Temples of Koh Samui

Thailand is a country rich in Buddhist history, and the influence Buddhism has had, can be seen all around the nation, including on Koh Samui.

When buying or renting villas on Koh Samui, there are several Buddhist temples that you will be able to visit, with each one providing a glimpse of just how influential Buddhist tradition has been on Thailand.

The Big Buddha Temple

The Big Buddha Temple, also known as Wat Phra Yai, is perhaps the most well-known temple on Koh Samui. It is located on a small island just off the northeastern coast called Ko Phan. The temple was built in 1972, and is best known for its large, golden Buddha statue.

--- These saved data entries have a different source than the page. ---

/-- Releases blocks of a stream beyond a number, oldest first (R316). -/
def releaseBlocks (q id keep : Nat) (s : State) : State :=
  let bs := (hist q s).blocks
  let mine := (bs.filter (fun b => decide (b.id = id))).length
  if mine ≤ keep then s
  else
    let n := mine - keep
    bumpN (histCnt q 5) n (setHist q (fun h => { h with
      blocks := (List.range n).foldl (fun l _ => dropOldest id l) h.blocks }) s)

/-- A removed stream's history is released and its quota ends (R314, R316, R388). -/
def streamGone (q id : Nat) (s : State) : State :=
  setEvt (fun e => { e with quota := mdel e.quota id })
    (setHist q (fun h => { h with
      ring := h.ring.filter (fun b => decide (b.id ≠ id)), holes := h.holes.filter (fun x => decide (x.id ≠ id)),
      away := h.away.filter (fun i => i != id), gapped := mdel h.gapped id }) (releaseBlocks q id 0 s))

end Sys2Proof.Machine
end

The statue is just shy of 40 feet tall and is easily seen from several miles away. As is the case with most Buddhist temples in Thailand, Wat Phra Yai has a dress code that requires clothing that covers your skin from the neck down.

Wat Plai Laem

Located on the northeast coast of Koh Samui is Wat Plai Laem. This Buddhist temple is most recognizable for its large, 18-armed statue of Guanyin, the goddess of mercy. Along the statue are two halls that showcase murals and frescoes of Buddhist stories. A second statue, a white laughing Buddha, can also be found at the temple. The temple is open all days of the week during daylight hours. Once again, there is a strict dress code for visiting the temple, just like the one at Wat Phra Yai.

Wat Khunaram

Wat Khunaram is a Buddhist temple located around eight miles southeast of Nathon. The temple is a shrine to Luong Pordaeng, a Buddhist monk who died in 1973. Pordaeng requested that, upon his death, his body be put on display to remind people of Buddhist teachings, particularly those of human transience. This has earned Pordaeng the nickname of the Mummy Monk. The temple is open every day during daylight hours. As you might expect, the same dress code applies to this temple as the other two. Caution is advised for anyone who may be squeamish about a human body on display.